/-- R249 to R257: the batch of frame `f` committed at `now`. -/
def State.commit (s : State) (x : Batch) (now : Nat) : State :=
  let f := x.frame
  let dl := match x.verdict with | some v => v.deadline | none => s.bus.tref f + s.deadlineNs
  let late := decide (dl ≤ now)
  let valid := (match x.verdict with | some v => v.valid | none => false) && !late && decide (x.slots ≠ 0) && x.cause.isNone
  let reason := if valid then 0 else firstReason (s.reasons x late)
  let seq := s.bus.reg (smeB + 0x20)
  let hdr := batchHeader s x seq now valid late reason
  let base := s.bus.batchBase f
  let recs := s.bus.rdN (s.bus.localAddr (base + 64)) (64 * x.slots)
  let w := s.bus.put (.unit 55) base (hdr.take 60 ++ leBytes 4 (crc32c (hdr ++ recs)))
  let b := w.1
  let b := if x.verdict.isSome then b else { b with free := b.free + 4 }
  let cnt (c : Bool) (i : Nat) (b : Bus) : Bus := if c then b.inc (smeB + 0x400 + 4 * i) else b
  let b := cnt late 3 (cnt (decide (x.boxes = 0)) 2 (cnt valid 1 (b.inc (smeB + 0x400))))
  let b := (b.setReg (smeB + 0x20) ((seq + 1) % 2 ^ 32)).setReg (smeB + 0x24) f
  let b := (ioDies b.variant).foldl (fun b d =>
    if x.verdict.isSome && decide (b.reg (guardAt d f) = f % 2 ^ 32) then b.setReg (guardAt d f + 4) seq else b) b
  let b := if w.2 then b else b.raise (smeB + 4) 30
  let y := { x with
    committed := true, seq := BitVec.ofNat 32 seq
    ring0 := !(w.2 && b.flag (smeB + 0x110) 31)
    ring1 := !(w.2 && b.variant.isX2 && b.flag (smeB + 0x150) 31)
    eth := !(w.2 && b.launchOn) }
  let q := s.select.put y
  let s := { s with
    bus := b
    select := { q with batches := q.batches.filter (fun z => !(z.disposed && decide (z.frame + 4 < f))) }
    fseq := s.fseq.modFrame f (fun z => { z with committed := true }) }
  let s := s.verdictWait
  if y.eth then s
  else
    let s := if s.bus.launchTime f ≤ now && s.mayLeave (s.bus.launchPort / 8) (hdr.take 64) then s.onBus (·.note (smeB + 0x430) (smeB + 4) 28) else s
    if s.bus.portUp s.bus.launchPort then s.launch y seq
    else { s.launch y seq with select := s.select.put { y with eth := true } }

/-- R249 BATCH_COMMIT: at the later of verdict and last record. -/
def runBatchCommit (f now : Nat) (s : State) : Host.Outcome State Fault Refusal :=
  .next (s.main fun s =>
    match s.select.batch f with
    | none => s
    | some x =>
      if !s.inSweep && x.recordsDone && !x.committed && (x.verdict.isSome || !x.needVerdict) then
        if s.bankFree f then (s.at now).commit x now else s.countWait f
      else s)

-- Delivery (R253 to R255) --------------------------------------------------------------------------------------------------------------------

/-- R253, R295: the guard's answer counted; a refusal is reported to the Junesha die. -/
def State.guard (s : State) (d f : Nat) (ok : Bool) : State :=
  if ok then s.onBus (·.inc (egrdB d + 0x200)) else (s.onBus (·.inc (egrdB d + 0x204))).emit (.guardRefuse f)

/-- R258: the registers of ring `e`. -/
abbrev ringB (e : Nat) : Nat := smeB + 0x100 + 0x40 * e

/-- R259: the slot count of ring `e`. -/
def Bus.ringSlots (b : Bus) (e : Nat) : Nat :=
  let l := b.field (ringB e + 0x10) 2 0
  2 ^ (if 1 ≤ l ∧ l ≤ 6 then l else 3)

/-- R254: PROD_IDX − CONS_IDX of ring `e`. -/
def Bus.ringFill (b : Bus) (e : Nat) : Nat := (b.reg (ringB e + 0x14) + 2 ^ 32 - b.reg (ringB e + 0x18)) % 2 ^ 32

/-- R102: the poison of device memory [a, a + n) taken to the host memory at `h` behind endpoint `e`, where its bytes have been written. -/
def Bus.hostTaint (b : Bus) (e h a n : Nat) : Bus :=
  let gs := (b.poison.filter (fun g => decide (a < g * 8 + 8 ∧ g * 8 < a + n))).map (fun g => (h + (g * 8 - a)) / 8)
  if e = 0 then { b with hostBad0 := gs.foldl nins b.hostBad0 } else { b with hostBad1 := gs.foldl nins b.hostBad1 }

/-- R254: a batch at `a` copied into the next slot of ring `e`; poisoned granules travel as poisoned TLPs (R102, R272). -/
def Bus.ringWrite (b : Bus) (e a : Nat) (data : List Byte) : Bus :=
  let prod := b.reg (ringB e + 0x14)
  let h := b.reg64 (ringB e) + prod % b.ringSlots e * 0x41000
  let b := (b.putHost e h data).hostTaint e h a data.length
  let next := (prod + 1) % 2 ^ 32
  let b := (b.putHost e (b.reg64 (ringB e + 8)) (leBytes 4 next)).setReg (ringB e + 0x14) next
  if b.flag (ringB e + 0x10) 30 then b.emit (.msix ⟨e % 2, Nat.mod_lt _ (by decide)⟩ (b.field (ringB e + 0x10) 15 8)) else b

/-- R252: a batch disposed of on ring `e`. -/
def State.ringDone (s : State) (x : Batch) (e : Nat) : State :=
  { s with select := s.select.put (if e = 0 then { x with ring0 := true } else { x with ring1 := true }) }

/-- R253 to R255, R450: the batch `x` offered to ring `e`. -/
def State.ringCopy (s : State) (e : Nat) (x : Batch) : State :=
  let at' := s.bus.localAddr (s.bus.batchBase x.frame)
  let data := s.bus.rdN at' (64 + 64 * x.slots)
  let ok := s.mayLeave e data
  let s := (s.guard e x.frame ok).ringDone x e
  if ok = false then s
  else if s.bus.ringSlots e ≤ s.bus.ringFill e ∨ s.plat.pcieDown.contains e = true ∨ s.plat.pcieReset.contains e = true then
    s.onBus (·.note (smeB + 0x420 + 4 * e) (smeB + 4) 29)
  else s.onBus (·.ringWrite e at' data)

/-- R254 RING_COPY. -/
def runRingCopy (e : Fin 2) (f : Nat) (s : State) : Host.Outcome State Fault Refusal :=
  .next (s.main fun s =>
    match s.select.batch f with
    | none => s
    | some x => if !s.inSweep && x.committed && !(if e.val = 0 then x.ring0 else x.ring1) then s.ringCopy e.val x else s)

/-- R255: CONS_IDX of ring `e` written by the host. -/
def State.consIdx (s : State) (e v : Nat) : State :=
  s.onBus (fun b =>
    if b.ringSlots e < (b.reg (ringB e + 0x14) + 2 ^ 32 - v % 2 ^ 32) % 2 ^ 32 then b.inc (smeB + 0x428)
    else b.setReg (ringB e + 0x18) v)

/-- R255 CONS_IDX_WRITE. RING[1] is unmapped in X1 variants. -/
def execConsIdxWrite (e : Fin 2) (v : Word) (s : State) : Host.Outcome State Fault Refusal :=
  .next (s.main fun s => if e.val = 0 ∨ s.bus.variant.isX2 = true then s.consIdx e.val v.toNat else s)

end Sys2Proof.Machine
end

----

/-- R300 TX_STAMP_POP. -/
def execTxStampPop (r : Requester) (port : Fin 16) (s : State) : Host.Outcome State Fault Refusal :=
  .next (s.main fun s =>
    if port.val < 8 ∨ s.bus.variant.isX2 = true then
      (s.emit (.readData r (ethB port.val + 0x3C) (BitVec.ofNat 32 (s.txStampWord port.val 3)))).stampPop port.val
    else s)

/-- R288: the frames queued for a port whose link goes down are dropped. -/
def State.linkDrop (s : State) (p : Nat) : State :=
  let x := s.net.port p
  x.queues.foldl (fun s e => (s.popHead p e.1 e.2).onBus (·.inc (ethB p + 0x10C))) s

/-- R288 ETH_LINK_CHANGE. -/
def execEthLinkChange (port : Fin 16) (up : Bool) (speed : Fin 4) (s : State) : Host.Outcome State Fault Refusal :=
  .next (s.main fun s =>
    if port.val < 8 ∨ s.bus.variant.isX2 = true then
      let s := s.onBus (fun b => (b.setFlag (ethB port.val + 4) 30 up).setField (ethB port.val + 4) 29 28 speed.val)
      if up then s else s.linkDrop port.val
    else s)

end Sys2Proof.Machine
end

----

Assignment
Gather all lines from the records above in which "ringFill" appears.

Response below
def Bus.ringFill (b : Bus) (e : Nat) : Nat := (b.reg (ringB e + 0x14) + 2 ^ 32 - b.reg (ringB e + 0x18)) % 2 ^ 32
  else if s.bus.ringSlots e ≤ s.bus.ringFill e ∨ s.plat.pcieDown.contains e = true ∨ s.plat.pcieReset.contains e = true then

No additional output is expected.